● **What you should do**
Repeat precisely the span of lines below that opens with the line containing "-- ==== Sys2Proof/Machine/Resets.lean" and closes with the line containing "of firmware, and", both included.

● **Data listing**

+ + +

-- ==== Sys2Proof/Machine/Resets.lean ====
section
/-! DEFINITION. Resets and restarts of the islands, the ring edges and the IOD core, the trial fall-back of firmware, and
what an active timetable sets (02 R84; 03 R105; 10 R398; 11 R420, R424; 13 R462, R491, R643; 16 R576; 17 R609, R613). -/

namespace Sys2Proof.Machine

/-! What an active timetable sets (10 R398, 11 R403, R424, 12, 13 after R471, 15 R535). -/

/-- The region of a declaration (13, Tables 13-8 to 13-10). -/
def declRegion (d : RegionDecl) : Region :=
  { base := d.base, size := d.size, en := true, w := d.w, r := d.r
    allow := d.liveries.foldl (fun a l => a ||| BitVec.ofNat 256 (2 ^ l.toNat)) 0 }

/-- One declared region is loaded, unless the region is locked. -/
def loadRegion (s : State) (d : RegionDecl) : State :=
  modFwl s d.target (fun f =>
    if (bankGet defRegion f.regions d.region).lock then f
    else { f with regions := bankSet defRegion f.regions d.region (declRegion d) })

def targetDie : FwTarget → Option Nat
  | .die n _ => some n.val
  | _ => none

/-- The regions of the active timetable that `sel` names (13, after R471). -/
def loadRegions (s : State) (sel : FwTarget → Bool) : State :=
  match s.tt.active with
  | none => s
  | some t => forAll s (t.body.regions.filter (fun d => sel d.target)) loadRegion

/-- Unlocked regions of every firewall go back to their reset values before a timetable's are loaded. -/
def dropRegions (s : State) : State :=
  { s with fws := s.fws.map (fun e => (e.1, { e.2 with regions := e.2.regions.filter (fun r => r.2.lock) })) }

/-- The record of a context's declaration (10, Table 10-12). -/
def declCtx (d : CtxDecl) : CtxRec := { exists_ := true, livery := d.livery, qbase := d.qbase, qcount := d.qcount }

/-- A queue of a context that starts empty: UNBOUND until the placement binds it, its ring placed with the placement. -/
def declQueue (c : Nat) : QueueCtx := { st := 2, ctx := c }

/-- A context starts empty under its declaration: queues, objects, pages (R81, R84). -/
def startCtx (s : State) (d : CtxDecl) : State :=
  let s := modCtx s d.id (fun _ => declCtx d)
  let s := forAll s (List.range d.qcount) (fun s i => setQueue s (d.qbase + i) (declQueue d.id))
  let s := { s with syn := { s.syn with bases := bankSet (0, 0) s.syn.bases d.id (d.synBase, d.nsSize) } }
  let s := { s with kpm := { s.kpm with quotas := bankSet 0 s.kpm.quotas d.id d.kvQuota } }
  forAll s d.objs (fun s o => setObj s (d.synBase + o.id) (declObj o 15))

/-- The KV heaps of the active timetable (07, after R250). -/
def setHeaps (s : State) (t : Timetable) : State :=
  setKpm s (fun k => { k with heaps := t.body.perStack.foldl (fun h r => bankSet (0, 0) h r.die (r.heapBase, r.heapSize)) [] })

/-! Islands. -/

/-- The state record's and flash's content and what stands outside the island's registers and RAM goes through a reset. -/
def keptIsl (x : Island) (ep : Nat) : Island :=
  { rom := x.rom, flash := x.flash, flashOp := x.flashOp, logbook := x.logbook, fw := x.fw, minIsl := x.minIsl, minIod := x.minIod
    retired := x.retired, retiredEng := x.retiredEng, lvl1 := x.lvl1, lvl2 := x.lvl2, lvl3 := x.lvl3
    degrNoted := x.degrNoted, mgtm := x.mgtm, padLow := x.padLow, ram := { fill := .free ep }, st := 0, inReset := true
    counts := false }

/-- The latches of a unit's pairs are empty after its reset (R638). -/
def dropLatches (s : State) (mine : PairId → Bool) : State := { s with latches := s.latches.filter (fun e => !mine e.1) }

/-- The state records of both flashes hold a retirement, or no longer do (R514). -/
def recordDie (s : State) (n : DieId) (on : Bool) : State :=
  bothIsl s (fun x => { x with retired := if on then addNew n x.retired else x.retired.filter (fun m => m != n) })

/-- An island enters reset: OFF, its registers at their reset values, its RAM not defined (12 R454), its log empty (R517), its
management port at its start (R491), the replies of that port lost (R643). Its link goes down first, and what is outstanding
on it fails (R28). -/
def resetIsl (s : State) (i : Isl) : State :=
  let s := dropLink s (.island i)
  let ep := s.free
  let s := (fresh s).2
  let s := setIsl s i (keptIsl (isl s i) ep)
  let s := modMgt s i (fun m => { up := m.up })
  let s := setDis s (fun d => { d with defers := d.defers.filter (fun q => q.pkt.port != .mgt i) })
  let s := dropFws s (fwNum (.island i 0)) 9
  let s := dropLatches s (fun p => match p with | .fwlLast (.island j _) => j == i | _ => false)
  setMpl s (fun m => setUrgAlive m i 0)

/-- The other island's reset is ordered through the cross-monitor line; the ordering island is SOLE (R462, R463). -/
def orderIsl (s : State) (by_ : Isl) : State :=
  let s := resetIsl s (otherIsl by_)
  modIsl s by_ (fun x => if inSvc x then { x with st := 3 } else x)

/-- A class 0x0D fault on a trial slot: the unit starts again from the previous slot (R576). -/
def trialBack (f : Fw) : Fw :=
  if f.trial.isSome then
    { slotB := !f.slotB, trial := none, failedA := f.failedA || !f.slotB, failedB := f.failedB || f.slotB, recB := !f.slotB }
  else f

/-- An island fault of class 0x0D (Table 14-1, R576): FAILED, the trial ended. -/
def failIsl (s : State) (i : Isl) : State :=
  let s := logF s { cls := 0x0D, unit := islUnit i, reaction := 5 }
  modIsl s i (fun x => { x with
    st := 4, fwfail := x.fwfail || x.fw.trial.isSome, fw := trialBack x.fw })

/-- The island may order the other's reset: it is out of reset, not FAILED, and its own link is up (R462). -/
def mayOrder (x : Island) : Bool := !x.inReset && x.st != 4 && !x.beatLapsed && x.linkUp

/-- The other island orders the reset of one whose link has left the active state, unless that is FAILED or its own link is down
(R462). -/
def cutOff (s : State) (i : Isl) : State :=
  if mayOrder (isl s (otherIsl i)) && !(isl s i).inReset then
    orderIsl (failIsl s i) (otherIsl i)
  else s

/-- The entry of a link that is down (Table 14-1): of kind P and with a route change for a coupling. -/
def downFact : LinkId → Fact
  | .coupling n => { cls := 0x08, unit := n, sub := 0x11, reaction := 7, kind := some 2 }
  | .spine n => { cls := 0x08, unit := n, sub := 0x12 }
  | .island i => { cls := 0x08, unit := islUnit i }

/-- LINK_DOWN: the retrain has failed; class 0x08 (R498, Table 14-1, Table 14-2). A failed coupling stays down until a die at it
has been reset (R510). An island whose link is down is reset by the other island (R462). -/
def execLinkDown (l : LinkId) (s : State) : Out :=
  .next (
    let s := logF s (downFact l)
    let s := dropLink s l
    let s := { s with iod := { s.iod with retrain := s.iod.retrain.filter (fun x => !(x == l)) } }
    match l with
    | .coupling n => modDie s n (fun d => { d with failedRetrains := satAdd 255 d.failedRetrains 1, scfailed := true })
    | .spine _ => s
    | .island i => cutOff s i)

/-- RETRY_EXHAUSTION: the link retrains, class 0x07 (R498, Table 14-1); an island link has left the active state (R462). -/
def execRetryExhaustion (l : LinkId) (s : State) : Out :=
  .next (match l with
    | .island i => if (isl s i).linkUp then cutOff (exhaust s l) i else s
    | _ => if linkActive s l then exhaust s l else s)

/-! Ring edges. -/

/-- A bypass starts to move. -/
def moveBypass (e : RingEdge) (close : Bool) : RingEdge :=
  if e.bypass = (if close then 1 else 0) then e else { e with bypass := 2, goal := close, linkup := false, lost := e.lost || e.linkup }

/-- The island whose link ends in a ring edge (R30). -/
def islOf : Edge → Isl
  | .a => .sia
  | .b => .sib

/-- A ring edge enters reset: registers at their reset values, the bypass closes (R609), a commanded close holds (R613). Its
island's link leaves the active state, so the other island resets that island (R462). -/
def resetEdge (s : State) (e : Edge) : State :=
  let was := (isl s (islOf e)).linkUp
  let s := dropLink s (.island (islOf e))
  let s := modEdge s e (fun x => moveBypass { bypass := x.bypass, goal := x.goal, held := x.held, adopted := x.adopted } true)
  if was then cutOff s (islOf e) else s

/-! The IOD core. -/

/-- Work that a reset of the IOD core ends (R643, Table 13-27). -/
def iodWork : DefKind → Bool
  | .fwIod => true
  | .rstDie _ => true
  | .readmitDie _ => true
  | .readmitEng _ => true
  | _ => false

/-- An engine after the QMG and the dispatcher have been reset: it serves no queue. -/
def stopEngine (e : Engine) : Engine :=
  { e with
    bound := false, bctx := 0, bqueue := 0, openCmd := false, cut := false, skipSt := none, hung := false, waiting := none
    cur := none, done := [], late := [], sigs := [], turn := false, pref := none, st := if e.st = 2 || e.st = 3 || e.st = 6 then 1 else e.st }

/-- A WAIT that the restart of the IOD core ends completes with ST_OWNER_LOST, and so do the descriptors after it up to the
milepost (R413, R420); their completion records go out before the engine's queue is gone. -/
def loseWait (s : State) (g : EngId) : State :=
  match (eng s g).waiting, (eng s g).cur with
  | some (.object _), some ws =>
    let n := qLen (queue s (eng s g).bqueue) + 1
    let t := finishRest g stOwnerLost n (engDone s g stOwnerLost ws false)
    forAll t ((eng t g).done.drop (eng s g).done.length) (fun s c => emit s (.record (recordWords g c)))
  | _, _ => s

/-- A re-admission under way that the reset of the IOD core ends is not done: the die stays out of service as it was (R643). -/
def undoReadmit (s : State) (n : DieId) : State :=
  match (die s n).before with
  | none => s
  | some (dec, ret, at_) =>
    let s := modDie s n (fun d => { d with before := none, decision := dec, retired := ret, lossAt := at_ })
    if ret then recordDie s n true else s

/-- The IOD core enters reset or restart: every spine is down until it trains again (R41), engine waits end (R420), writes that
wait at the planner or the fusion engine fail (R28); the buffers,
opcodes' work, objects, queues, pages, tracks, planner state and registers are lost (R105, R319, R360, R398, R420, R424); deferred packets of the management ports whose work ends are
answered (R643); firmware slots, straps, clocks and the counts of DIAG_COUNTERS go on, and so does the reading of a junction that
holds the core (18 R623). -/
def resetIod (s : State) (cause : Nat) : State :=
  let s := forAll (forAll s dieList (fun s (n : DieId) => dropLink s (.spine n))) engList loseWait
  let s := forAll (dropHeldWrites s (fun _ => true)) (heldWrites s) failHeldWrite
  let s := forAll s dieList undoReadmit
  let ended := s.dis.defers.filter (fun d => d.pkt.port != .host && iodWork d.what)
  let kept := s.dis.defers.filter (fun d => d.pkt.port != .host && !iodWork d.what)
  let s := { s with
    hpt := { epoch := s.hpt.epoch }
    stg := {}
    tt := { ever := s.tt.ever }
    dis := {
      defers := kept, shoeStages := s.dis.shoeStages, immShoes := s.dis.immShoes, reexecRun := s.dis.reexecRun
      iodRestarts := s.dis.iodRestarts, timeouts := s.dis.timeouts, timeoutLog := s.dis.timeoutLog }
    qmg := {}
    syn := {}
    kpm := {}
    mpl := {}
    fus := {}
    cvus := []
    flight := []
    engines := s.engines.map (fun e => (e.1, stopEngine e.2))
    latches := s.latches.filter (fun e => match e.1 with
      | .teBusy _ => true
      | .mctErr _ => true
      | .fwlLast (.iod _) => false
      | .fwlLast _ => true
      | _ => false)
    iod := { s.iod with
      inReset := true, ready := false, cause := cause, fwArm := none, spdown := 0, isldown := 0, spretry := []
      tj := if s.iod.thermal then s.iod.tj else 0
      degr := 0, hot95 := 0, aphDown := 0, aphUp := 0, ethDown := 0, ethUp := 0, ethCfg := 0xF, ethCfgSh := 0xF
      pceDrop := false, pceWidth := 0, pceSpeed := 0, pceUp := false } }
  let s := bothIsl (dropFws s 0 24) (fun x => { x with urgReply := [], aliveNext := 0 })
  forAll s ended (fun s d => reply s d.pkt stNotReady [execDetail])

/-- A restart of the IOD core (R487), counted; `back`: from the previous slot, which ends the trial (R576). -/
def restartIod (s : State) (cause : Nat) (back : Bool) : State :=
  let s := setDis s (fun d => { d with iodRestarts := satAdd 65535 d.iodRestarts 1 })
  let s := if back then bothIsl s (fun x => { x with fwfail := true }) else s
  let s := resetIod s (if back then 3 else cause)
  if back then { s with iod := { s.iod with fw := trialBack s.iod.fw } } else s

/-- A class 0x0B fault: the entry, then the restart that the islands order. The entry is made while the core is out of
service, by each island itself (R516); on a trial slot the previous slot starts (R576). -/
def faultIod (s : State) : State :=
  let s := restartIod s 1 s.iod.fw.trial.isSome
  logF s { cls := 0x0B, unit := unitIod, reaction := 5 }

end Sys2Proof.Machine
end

+ + +

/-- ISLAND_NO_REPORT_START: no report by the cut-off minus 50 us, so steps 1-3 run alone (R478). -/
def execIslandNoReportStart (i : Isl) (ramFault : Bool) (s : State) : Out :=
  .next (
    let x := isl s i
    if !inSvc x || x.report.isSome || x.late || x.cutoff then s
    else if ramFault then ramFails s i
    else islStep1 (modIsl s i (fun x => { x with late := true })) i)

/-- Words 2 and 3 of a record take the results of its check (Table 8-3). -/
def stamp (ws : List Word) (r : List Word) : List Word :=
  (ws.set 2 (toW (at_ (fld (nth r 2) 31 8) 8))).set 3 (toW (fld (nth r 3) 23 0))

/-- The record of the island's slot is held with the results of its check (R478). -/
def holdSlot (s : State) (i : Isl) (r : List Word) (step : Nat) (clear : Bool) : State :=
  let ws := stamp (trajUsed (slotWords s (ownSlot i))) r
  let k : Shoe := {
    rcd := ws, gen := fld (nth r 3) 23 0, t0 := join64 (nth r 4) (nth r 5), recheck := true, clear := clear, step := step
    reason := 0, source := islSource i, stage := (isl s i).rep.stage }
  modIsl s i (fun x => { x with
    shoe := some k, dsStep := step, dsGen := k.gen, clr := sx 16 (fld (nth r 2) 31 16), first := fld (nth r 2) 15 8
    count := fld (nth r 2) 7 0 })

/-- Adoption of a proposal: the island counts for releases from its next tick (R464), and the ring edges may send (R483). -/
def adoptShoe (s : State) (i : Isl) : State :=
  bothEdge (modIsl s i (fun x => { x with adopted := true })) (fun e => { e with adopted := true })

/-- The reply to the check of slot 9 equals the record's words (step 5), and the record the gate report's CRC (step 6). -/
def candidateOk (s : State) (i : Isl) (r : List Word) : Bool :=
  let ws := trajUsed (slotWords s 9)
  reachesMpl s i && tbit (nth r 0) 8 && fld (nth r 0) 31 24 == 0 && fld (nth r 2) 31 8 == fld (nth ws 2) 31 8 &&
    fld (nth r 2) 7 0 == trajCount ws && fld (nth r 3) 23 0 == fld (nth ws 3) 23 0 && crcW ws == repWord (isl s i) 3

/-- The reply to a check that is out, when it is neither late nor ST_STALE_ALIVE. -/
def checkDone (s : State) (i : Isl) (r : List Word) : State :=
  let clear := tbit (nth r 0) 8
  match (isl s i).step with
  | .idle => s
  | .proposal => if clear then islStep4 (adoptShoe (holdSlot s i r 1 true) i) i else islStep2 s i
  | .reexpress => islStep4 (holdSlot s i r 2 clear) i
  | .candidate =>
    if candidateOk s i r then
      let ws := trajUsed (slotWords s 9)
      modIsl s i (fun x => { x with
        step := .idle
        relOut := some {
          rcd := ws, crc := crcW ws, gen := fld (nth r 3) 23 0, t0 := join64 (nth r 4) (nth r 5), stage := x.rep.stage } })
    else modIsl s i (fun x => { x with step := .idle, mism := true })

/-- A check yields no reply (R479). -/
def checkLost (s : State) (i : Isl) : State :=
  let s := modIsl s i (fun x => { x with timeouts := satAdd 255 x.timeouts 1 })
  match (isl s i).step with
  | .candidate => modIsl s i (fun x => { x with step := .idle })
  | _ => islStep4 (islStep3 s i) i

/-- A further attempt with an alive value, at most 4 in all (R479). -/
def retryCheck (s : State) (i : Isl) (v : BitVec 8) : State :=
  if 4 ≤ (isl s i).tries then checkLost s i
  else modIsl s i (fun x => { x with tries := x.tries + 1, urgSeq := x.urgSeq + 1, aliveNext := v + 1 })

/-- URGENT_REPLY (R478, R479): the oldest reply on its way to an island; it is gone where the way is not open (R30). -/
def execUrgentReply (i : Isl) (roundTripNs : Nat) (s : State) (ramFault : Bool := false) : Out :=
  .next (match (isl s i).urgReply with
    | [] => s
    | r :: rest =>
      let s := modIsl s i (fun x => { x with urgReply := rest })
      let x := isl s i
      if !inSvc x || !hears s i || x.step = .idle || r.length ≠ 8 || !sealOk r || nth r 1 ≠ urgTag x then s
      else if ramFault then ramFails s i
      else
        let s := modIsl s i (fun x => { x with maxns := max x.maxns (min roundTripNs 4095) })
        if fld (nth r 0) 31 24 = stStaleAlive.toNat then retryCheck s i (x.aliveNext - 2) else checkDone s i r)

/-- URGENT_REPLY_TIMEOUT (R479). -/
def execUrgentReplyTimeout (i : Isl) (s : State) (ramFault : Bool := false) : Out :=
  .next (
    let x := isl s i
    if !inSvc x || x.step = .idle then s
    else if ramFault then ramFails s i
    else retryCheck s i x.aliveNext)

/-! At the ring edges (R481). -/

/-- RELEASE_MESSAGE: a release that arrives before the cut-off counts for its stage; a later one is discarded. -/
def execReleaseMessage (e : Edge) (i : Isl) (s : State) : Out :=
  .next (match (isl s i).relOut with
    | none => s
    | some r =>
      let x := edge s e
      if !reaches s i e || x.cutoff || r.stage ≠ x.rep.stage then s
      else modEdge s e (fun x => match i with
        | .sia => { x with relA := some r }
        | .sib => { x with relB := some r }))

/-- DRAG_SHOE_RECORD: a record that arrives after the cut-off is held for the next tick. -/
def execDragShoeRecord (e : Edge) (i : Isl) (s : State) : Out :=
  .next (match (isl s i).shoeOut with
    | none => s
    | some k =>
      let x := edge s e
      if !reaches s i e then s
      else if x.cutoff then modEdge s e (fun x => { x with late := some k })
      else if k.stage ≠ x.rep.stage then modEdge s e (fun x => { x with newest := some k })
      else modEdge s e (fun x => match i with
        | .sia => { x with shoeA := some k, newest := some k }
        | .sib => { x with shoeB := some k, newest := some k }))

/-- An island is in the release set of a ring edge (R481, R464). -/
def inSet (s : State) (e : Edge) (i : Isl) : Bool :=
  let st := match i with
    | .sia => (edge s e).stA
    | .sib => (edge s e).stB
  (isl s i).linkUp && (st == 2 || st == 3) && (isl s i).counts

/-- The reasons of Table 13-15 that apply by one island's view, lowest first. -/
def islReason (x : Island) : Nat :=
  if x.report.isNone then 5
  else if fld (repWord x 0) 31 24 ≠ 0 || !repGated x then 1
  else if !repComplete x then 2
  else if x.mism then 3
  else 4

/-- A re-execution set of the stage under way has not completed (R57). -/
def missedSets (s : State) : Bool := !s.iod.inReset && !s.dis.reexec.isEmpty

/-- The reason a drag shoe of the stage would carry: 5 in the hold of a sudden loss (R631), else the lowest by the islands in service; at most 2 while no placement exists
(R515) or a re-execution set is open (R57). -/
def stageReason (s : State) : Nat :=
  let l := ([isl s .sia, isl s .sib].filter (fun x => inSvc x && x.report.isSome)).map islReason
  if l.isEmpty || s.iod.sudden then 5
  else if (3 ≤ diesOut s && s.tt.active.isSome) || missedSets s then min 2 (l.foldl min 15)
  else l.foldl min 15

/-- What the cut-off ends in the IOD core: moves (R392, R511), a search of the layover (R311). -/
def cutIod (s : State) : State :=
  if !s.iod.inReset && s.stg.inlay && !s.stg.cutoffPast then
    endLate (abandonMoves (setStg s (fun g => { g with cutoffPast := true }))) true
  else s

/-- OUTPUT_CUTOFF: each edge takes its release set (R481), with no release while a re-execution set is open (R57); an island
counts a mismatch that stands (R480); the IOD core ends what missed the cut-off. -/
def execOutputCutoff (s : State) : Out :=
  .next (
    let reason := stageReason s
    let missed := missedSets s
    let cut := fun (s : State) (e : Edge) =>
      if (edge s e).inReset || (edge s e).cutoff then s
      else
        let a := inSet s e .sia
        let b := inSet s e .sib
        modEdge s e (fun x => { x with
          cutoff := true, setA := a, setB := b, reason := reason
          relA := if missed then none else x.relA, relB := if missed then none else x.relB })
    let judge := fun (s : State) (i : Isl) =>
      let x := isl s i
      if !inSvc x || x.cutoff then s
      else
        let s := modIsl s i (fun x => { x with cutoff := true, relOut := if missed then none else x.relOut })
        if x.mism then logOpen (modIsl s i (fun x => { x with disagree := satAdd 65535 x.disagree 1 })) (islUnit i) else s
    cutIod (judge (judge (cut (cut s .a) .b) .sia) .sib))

+ + +

● **The answer**
-- ==== Sys2Proof/Machine/Resets.lean ====
section
/-! DEFINITION. Resets and restarts of the islands, the ring edges and the IOD core, the trial fall-back of firmware, and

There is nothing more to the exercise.